Add the corresponding if-block to _validate_sample_input_sparse_reduction_sum in sparse.py.

yanbing-j · 2023-05-14T11:08:59Z

@pearu , Thank you so much for the comments. Could you please take another look of this PR?

pearu

This looks good, thanks @yanbing-j! But there are also changes that need to be revised/fixed, in particular

sum on CSR tensor appears to ignore user-specified dtype argument. In general, the sum on a tensor with any sparse layout must have exactly the same behavior as the sum on a strided tensor.
consistency checks are disabled for CSR and CSC samples. If the consistency checks fail on such samples, we should fix the issue rather than ignore it, or worse of all, disable the consistency checks for all other operations as well as this PR does.
The suggestion to rename sum_sparse_csr to sum_sparse_compressed is not applied. Although this PR addresses only CSR tensors, we will use the same function for other sparse compressed layouts in follow-ups.
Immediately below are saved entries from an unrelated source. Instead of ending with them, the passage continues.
/-- Run-ahead reads the headers of the next job (R86–R88): a picture that no check holds back gets a provisional bobbin at
once, or waits for commit when the pool has none. -/
def State.aheadStart (s : State) (k : Nat) (f : PicFacts) : State :=
  match (s.spd k).next with
  | none => s
  | some r =>
    if r.phase = .dispatched then
      let n := r.job.ctx
      let r := { r with facts := f, phase := .parse }
      let c := s.ctx n
      let ok := r.job.chain.complete && f.hasPicture && (c.parse (s.ctxStd n) f).parses && !c.skips (s.ctxStd n) f &&
        (s.rejects k n f).isEmpty && ((c.newSeq (s.ctxStd n) f).isSome || c.rejecting.isNone)
      if ok then
        let pool := s.rd (STC_POOLS_PIC n)
        let a := s.allocNow k pool true
        a.2.modSpd k (fun x => { x with next := some { r with pic := a.1, bobSize := a.2.poolSize pool } })
      else s.modSpd k (fun x => { x with next := some r })
    else s

/-- Parsing can go on: the chain is whole, or its first `n` bytes lie below FILL (R154). -/
def Chain.has (c : Chain) (n : Nat) : Bool := c.complete || (decide (0 < c.bytes) && decide (n ≤ c.bytes))

/-- A dispatched job reaches its spindle (R168 steps 1 and 2); one whose host-fed headers are still being copied waits
(R154). -/
def State.jobStart (s : State) (k : Nat) (f : PicFacts) : State :=
  match s.running k with
  | none => s
  | some j =>
    if j.phase = .dispatched then
      let s := s.modJob k (fun r => { r with facts := f, waitSince := s.elapsed })
      if j.job.chain.has f.headEnd then s.jobParse k
      else s.modJob k (fun r => { r with phase := .waitData, need := f.headEnd, back := .dispatched })
    else s.aheadStart k f

/-- JOB_START: on spindle `k`, with what the headers say. -/
def execJobStart (k : Fin 16) (f : PicFacts) (s : State) : Host.Outcome State Fault Refusal :=
  s.finishOnce (s.jobStart k f) (fun t => t.dispatch.encDispatch)

/-- The nanoseconds that a job has spent in WAIT_DATA (R211). -/
def State.waitedNs (s : State) (j : RunJob) : Nat := j.waited + (if j.phase = .waitData then s.elapsed - j.waitSince else 0)

/-- A job leaves WAIT_DATA: it reads its headers, or goes on where it stood. -/
def State.goOn (s : State) (k : Nat) (j : RunJob) : State :=
  let s := s.modJob k (fun r => { r with waited := s.waitedNs j })
  if j.back = .dispatched then s.jobParse k else s.modJob k (fun r => { r with phase := j.back })

/-- The host-fed data that a job in WAIT_DATA needs have been copied. -/
def State.dataArrived (s : State) (k : Nat) : State :=
  match s.running k with
  | none => s
  | some j => if j.phase = .waitData ∧ j.job.chain.has j.need then s.goOn k j else s

/-- DATA_ARRIVED: on spindle `k`. -/
def execDataArrived (k : Fin 16) (s : State) : Host.Outcome State Fault Refusal :=
  s.finishOnce (s.dataArrived k) (fun t => t.dispatch.encDispatch)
There are no intentions to introduce sum_sparse_csc etc functions, so let's use the correct naming of the function immediately.

pearu · 2023-05-15T07:23:02Z

aten/src/ATen/native/sparse/SparseCsrTensorMath.cpp

+  auto values_acc_option = values.options();
+  if (need_acc) {
+    values_acc_option = values.scalar_type() == kComplexHalf
+        ? values.options().dtype(ScalarType::ComplexFloat)
+        : values.options().dtype(ScalarType::Float);
+  }
+  Tensor new_values_acc =
+      (need_acc ? at::empty({nnz}, values_acc_option) : new_values);


Now that need_acc is constexpr, I suggest using:

Suggested change

auto values_acc_option = values.options();

if (need_acc) {

values_acc_option = values.scalar_type() == kComplexHalf

? values.options().dtype(ScalarType::ComplexFloat)
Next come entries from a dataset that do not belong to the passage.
-- ==== Sys2Proof/Machine/Power.lean ====
section
/-! DEFINITION. Power requests (R29–R42, 01_architecture.md), the end of a fence (Table 1-14 steps 5 to 7), and the watchdogs
and parity errors that lead to a fence (R210, R262, R538). -/

namespace Sys2Proof.Machine

open R

/-! ### What an island's state means for its units -/

/-- The interrupt sources whose condition lies in an island (R447). -/
def islandSources (i : Nat) : List Nat :=
  if 20 ≤ i ∧ i < 22 then [241 + (i - 20)]
  else if 22 ≤ i ∧ i < 26 then (List.range 4).map (fun (j : Nat) => 200 + 4 * (i - 22) + j)
  else if 26 ≤ i ∧ i < 28 then (List.range 4).map (fun (j : Nat) => 246 + 4 * (i - 26) + j)
  else []

/-- The controller sees the sources of an island anew. -/
def State.syncSources (s : State) (i : Nat) : State := (s.each (islandSources i) (fun n t => t.levelIn n)).arbitrate

/-- Jobs held for a drain go on, with the settings as they are now (R159); a unit whose fence is held waits for it (R44). -/
def State.resumeUnits (s : State) (i : Nat) : State :=
  let s := if i < 16 then
      let lead := if (s.spd i).gangLead = 0 then i else (s.spd i).gangLead - 1
      let up := fun (t : State) (k : Nat) => t.isl k == islON && !t.stayed k
      let both := up s lead && (!(match (s.spd lead).cur with | none => false | some j => j.ganged) || up s (lead + 1))
      ((s.iff both (fun t => (t.modSpd lead (fun r => { r with held := false, set := if r.held then t.settings lead else r.set })))).showSpd i)
    else if i < 20 then s.iff (!s.stayed i) (·.modSpe (i - 16) (fun r => { r with held := false, cur := if r.held then r.cur.map (fun j => { j with
        allocTo := max 1 (s.rd (SPE_CTL_ALLOC_TO (i - 16))), respTo := max 1 (s.rd (SPE_WDOG_RESP_TO (i - 16))) }) else r.cur }))
    else if 22 ≤ i ∧ i < 26 then s.each (List.range 4) (fun j t => t.portUpNow (4 * (i - 22) + j))
    else s
  (s.dispatch).encDispatch

/-- Return every register of an area of BAR0 to its reset value but those that `keep` names by offset and low bit. -/
def State.dropArea (s : State) (base len : Nat) (keep : Nat → Nat → Bool) : State :=
  { s with flds := s.flds.filter (fun (q : Nat × Nat) =>
      !(decide (base * 32 ≤ q.1) && decide (q.1 < (base + len) * 32) && !keep (q.1 / 32 - base) (q.1 % 32))) }

/-- Forget an HBM stack's contents and the state of its channels. -/
def State.dropStack (s : State) (k : Nat) : State :=
  let mine := fun (a : Nat) => decide (k * hbmSplit ≤ a) && decide (a < (k + 1) * hbmSplit)
  let s := { s with hbm := s.hbm.filter (fun q => !mine q.1) }
  { s with mem := { s.mem with
      ecc := s.mem.ecc.filter (fun q => !mine (8 * q.1))
      xq := s.mem.xq.filter (fun q => q.1 != k)
      pch := s.mem.pch.filter (fun q => q.1 / 32 != k)
      scrub := s.mem.scrub.filter (fun q => q.1 != k) } }

/-- An island enters OFF: jobs end, its bobbins are swept (R37, R41), its state is lost (Table 1-7). The fields of the warp
image stay as the image set them. (DEDUCED, log entry 49.) -/
def State.islandClear (s : State) (i : Nat) : State :=
  let ms := islandMasters i
  let out := fun (l : List Nat) => l.filter (fun m => !ms.contains m)
  let s := { s with pwr := { s.pwr with held := out s.pwr.held, stopped := out s.pwr.stopped } }
  let s := s.each ms (fun m t => t.markDead m)
  let s := s.iff (decide (i < 20)) (·.rst (UCS_PARITY_CNT i))
  if i < 16 then
    let s := (s.abandonSpd i 0x14).ownerSweep i
    (s.rstAll (regsSpd i)).modSpd i (fun _ => {})
  else if i < 20 then
    let s := ((s.encCut (i - 16)).stripeCut (i - 16)).ownerSweep i
    (s.rstAll (regsSpe (i - 16))).modSpe (i - 16) (fun _ => {})
  else if i < 22 then
    let e := i - 20
    let s := ((s.plyClear e).commitDrop e).ownerSweep (plyMaster e)
    let s := s.dropArea (0x00801000 + 0x100000 * e) 0xFF000 (fun (o _ : Nat) => o == 0x20 || o == 0x24)
    s.modPly e (fun _ => {})
  else if i < 26 then
    s.each (List.range 4) (fun j t =>
      let p := 4 * (i - 22) + j
      let t := (t.portOff p).ownerSweep (blkMaster p)
      let t := t.dropArea (0x00A00000 + 0x4000 * p) 0x4000 (fun (o b : Nat) => (o == 0 && b == 0) || o == 4)
      t.modPort p (fun _ => {}))
  else if i < 28 then s.each (List.range 4) (fun j t => t.linkChange (4 * (i - 26) + j) false false false)
  else s.dropStack (i - 28)

/-- The request in progress ends (Tables 1-8 and 1-10). -/
def State.reqEnd (s : State) (F : Fld) : State :=
  (({ s with pwr := { s.pwr with req := none } }.wr PWR_CTL_GO 0).wr PWR_STATUS_BUSY 0).wr F 1

/-- What the registers of an HBM stack show whose island is not ON: no temperature, and not trained (R412). -/
def State.stackDown (s : State) (i : Nat) : State :=
  s.iff (decide (28 ≤ i) && decide (i < 30)) (fun t => (t.wr (MEM_STATUS_TRAINED (i - 28)) 0).wr (MEM_TEMP (i - 28)) 0)

/-- The island reaches the state asked for, RETENTION or OFF. -/
def State.enterDown (s : State) (i target : Nat) (F : Fld) : State :=
  let s := s.stackDown i
  let s := s.iff (target == islOFF) (·.islandClear i)
  let s := (s.wr (PWR_ISL_STATE_STATE i) target).showOutstanding i
  (((s.reqEnd F).syncSources i).dispatch).encDispatch

/-- DRAINING begins (R33): the ports of a Brodys group go to OFF (R342). -/
def State.enterDrain (s : State) (r : PwrReq) : State :=
  let i := r.island
  let s := { s with pwr := { s.pwr with req := some { r with draining := true, held := false, since := s.elapsed } } }
  let s := ((s.wr (PWR_ISL_STATE_STATE i) islDRAINING).stackDown i).showOutstanding i
  let s := if 22 ≤ i ∧ i < 26 then s.each (List.range 4) (fun j t => t.portOff (4 * (i - 22) + j)) else s
  (s.each (islandMasters i) (fun m t => t.showUnit m)).showHomes

/-- A request that no fence delays takes its first step. -/
def State.reqStart (s : State) (r : PwrReq) : State :=
  if (islandMasters r.island).any s.fenced then { s with pwr := { s.pwr with req := some { r with held := true } } }
  else if r.target = islON then { s with pwr := { s.pwr with req := some { r with rising := true, held := false, since := s.elapsed } } }
  else if s.isl r.island = islON then s.enterDrain r
  else s.enterDown r.island r.target PWR_STATUS_DONE

/-- Software may ask for this move (R29, R506). -/
def State.reqOk (s : State) (i target : Nat) : Bool :=
  decide (i < 30) && target != 1 && s.present i && s.on (PWR_ISL_STATE_SWITCHABLE i) && !s.wrp.hold.active &&
    !(target == islRETENTION && s.isl i == islOFF)

/-- A write of `PWR_CTL` with GO (R29, R31). (DEDUCED, log entry 49.) -/
def State.pwrRequest (s : State) (i target : Nat) (force : Bool) : State :=
  if s.on PWR_CTL_GO then s
  else
    let s := ((s.wr PWR_CTL_FORCE (b2n force)).wr PWR_CTL_TARGET target).wr PWR_CTL_ISLAND i
    let s := s.wr PWR_STATUS_LAST_ISLAND i
    if !s.reqOk i target then s.wr PWR_STATUS_REJECTED 1
    else if s.isl i = target then s.wr PWR_STATUS_DONE 1
    else ((s.wr PWR_CTL_GO 1).wr PWR_STATUS_BUSY 1).reqStart { island := i, target := target }

/-- PWR_REQ_ON: island, FORCE. -/
def execPwrReqOn (i : Fin 32) (force : Bool) (s : State) : Host.Outcome State Fault Refusal := s.finish (s.pwrRequest i islON force)

/-- PWR_REQ_RETENTION: island, FORCE. -/
def execPwrReqRetention (i : Fin 32) (force : Bool) (s : State) : Host.Outcome State Fault Refusal :=
  s.finish (s.pwrRequest i islRETENTION force)

/-- PWR_REQ_OFF: island, FORCE. -/
def execPwrReqOff (i : Fin 32) (force : Bool) (s : State) : Host.Outcome State Fault Refusal :=
  s.finish (s.pwrRequest i islOFF force)

/-- An island is ON: the microstore of its spindle has been loaded (R28, R541), and HBM counts as trained now (R403, R404). -/
def State.islandUp (s : State) (i : Nat) : State :=
  let s := ((s.wr (PWR_ISL_STATE_STATE i) islON).showOutstanding i).iff (decide (i < 20)) (·.loadStore i)
  let s := if 28 ≤ i ∧ i < 30 then
      let k := i - 28
      (s.each (List.range 32) (fun j t => t.setPch (32 * k + j) { t.pch (32 * k + j) with trainedAt := t.elapsed, trainedTemp := none })).wr
        (MEM_STATUS_TRAINED k) 1
    else s
  (s.resumeUnits i).syncSources i

/-- The island that powers up reports ON (R28). -/
def State.islandOnComplete (s : State) : State :=
  match s.pwr.req with
  | some r => if r.rising then (s.reqEnd PWR_STATUS_DONE).islandUp r.island else s
  | none => s

/-- ISLAND_ON_COMPLETE. -/
def execIslandOnComplete (s : State) : Host.Outcome State Fault Refusal := s.finish s.islandOnComplete

/-- The units of an island are idle (R36): a spindle that holds a job at a yield point counts as idle. -/
def State.unitsIdle (s : State) (i : Nat) : Bool :=
  if i < 16 then
    let lead := if (s.spd i).gangLead = 0 then i else (s.spd i).gangLead - 1
    ((s.spd lead).cur.isNone || (s.spd lead).held) && (s.spd i).grain.isNone
  else if i < 20 then ((s.spe (i - 16)).cur.isNone && (s.spe (i - 16)).stripe.isNone) || (s.spe (i - 16)).held
  else true

/-- Nothing outstanding and every unit idle (R36). -/
def State.drainComplete (s : State) : State :=
  match s.pwr.req with
  | some r => if r.draining && s.outstanding r.island == 0 && s.unitsIdle r.island then s.enterDown r.island r.target PWR_STATUS_DONE else s
  | none => s

/-- DRAIN_COMPLETE. -/
def execDrainComplete (s : State) : Host.Outcome State Fault Refusal := s.finish s.drainComplete

/-- A forced cut (R39): requests to the island end with ABORTED_PWR, responses owed to its masters are discarded. -/
def State.forcedCut (s : State) (i : Nat) : State :=
  let k := i - 28
  let hit := if 28 ≤ i then s.queued.filter (fun r => inIsland s i r.addr) else []
  let s := if 28 ≤ i then { s with mem := { s.mem with xq := s.mem.xq.filter (fun q => q.1 != k), pch := s.mem.pch.filter (fun q => q.1 / 32 != k) } } else s
  let s := s.each hit (fun r t => (t.respFault r.master r.access r.addr 3).respond r 3 [])
  s.each (islandMasters i) (fun m t => t.markDead m)

/-- PWR_DRAIN of an island (R38, R471). -/
def drainFault (i : Nat) : FaultReq := { cls := 2, master := islandMaster i, addr := i }

/-- The drain limit expires: the request is abandoned, or the island is cut (R38, R39). -/
def State.drainLimit (s : State) : State :=
  match s.pwr.req with
  | none => s
  | some r =>
    if !r.draining || decide (s.elapsed < r.since + 40 * s.rd PWR_DRAIN_LIMIT_LIMIT) then s
    else if s.outstanding r.island == 0 && s.unitsIdle r.island then s.drainComplete
    else if s.on PWR_CTL_FORCE then
      ((s.raise (drainFault r.island)).forcedCut r.island).enterDown r.island islOFF PWR_STATUS_FORCED
    else ((s.raise (drainFault r.island)).reqEnd PWR_STATUS_ABANDONED).islandUp r.island

/-- DRAIN_LIMIT_EXPIRY. -/
def execDrainLimitExpiry (s : State) : Host.Outcome State Fault Refusal := s.finish s.drainLimit

/-! ### The end of a fence -/

/-- Step 7 of Table 1-14: the fence lifts, and a power request that waited for it goes on (R44). -/
def State.fenceLift (s : State) (m : Nat) : State :=
  let s := { s with pwr := { s.pwr with fences := smSet none s.pwr.fences m none } }
  let s := s.iff (s.on PWR_UNIT_RST_GO && s.rd PWR_UNIT_RST_MASTER == m) (·.wr PWR_UNIT_RST_GO 0)
  let s := s.fenceAfter m
  let s := match s.pwr.req with
    | some r => if r.held && (islandMasters r.island).contains m then s.reqStart r else s
    | none => s
  (s.dispatch).encDispatch

/-- The reset has been held for 64 cycles of the unit's clock: it is cleared, its bobbins are swept, a store that held a parity error is rewritten (R538), and the fence lifts unless
a reweave holds it (R48). -/
def State.fenceResetEnd (s : State) (m : Nat) : State :=
  match s.fence m with
  | none => s
  | some f =>
    if f.phase = .inReset ∧ f.since + cdiv 64000000 (s.unitKhz m) ≤ s.elapsed then
      let s := ((s.fenceClear m).ownerSweep m).rewriteStores m
      if f.cause = .reweave then
        { s with pwr := { s.pwr with fences := smSet none s.pwr.fences m (some { f with phase := .waitLoad }) } }
      else s.fenceLift m
    else s

/-- FENCE_RESET_END: of the unit with master ID `m`. -/
def execFenceResetEnd (m : Fin 256) (s : State) : Host.Outcome State Fault Refusal := s.finish (s.fenceResetEnd m)

/-! ### Watchdogs and parity (R210, R262, R538) -/

/-- The lead of the job that decode spindle `k` works on. -/
def State.leadOf (s : State) (k : Nat) : Nat := if (s.spd k).gangLead = 0 then k else (s.spd k).gangLead - 1

/-- The unit's sequencers run: it is neither fenced nor about to be, and its island is ON or DRAINING. -/
def State.unitRuns (s : State) (m : Nat) : Bool :=
  !s.fenced m && !s.stayed m &&
    (match masterIsland m with | none => true | some i => s.present i && decide (s.isl i ≤ islDRAINING))

/-- The decode watchdog trips: a yield span of `span` cycles, or `us` µs without a response. -/
def State.watchdogTrip (s : State) (k span us : Nat) : State :=
  if s.unitRuns k && (decide (8192 < span) || decide ((s.spd k).set.respTo < us)) then
    let l := s.leadOf k
    let n := match (s.spd l).cur with | some j => j.job.ctx | none => 0xFF
    let s := (s.endJob l outABORTED 0x12).bump (SPD_WDOG_CNT k)
    (s.raise { cls := 7, master := k, ctx := n, fenced := true }).fenceReact k
  else s

/-- WATCHDOG_TRIP: decode spindle, the cycles since its last yield point, the µs a request has waited. -/
def execWatchdogTrip (k : Fin 16) (span us : Word) (s : State) : Host.Outcome State Fault Refusal :=
  s.finish (s.watchdogTrip k span.toNat us.toNat)

/-- The picture an encode spindle codes is lost, when it codes one (R261). -/
def State.encDropPic (s : State) (k : Nat) : State :=
  match (s.spe k).cur with
  | some j => (s.encLost k j).encDrainEnd j.session
  | none => s

/-- The session an encode spindle works for. -/
def State.sessionOf (s : State) (k : Nat) : Nat := match (s.spe k).cur with | some j => j.session | none => 0xFF

/-- The response limit in force: that of the job, latched as it began or resumed (R159). -/
def State.encRespTo (s : State) (k : Nat) : Nat :=
  match (s.spe k).cur with
  | some j => j.respTo
  | none => max 1 (s.rd (SPE_WDOG_RESP_TO k))

/-- The encode watchdog trips (R262). -/
def State.encWatchdog (s : State) (k span us : Nat) : State :=
  if s.unitRuns (0x10 + k) && (decide (8192 < span) || decide (s.encRespTo k < us)) then
    let s := (s.encDropPic k).bump (SPE_WDOG_CNT k)
    (s.raise { cls := 9, master := 0x10 + k, fenced := true }).fenceReact (0x10 + k)
  else s

/-- ENC_WATCHDOG: encode spindle, the cycles since its last yield point, the µs a request has waited. -/
def execEncWatchdog (k : Fin 4) (span us : Word) (s : State) : Host.Outcome State Fault Refusal :=
  s.finish (s.encWatchdog k span.toNat us.toNat)

/-- A sequencer meets a parity error at a microstore address: it stops, its job ends, and it stays stopped until the collector
has taken the fault (R538). (DEDUCED, log entry 49.) -/
def State.parityError (s : State) (q addr : Nat) : State :=
  let m := seqMaster q
  if s.unitRuns m then
    let s := if q < 16 then s.endJob (s.leadOf q) outABORTED 0x15 else if q < 20 then s.encDropPic (q - 16) else s
    let s := ((s.badWord q addr).bump (UCS_PARITY_CNT q)).raise { cls := 10, master := m, access := 5, addr := addr }
    { s with pwr := { s.pwr with stopped := s.pwr.stopped ++ [m] } }
  else s

/-- UCODE_PARITY_ERROR: sequencer, microstore address. -/
def execUcodeParityError (q : Fin 24) (addr : Fin 16384) (s : State) : Host.Outcome State Fault Refusal :=
  s.finish (s.parityError q addr)

end Sys2Proof.Machine
end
: values.options().dtype(ScalarType::Float);

}

Tensor new_values_acc =

(need_acc ? at::empty({nnz}, values_acc_option) : new_values);

Tensor new_values_acc;

if constexpr (need_acc) {

auto acc_dtype = values.scalar_type() == kComplexHalf ? ScalarType::ComplexFloat : ScalarType::Float;

new_values_acc = at::empty({nnz}, values.options().dtype(acc_dtype));

} else {

new_values_acc = new_values;

}

pearu · 2023-05-15T07:59:24Z

aten/src/ATen/native/sparse/SparseCsrTensorMath.cpp

+  auto is_integral = at::isIntegralType(dtype_, /*includeBool=*/false);
+  if (is_integral) {
+    result = result.to(ScalarType::Long);
+  }


Hmm, this is wrong as it overrides the user-specified dtype value. For strided tensors, we have sum result dtype tests in test/test_reductions.py but it looks like we don't generate sparse samples for sparse reduction tests (test_reductions) in test/test_sparse.py that would have caught this issue.
I think we should have:

Suggested change

auto is_integral = at::isIntegralType(dtype_, /*includeBool=*/false);

if (is_integral) {

result = result.to(ScalarType::Long);

}

auto is_integral = !dtype.has_value() && at::isIntegralType(dtype_, /*includeBool=*/false);

if (is_integral) {

result = result.to(ScalarType::Long);

}

or similar.

pearu · 2023-05-15T08:00:52Z

aten/src/ATen/native/sparse/cuda/SparseCsrTensorMath.cu

+  auto is_integral = at::isIntegralType(dtype_, /*includeBool=*/false);
+  if (is_integral) {
+    result = result.to(ScalarType::Long);
+  }


Same note here as above: when a user specifies dtype then the result must have the specified dtype.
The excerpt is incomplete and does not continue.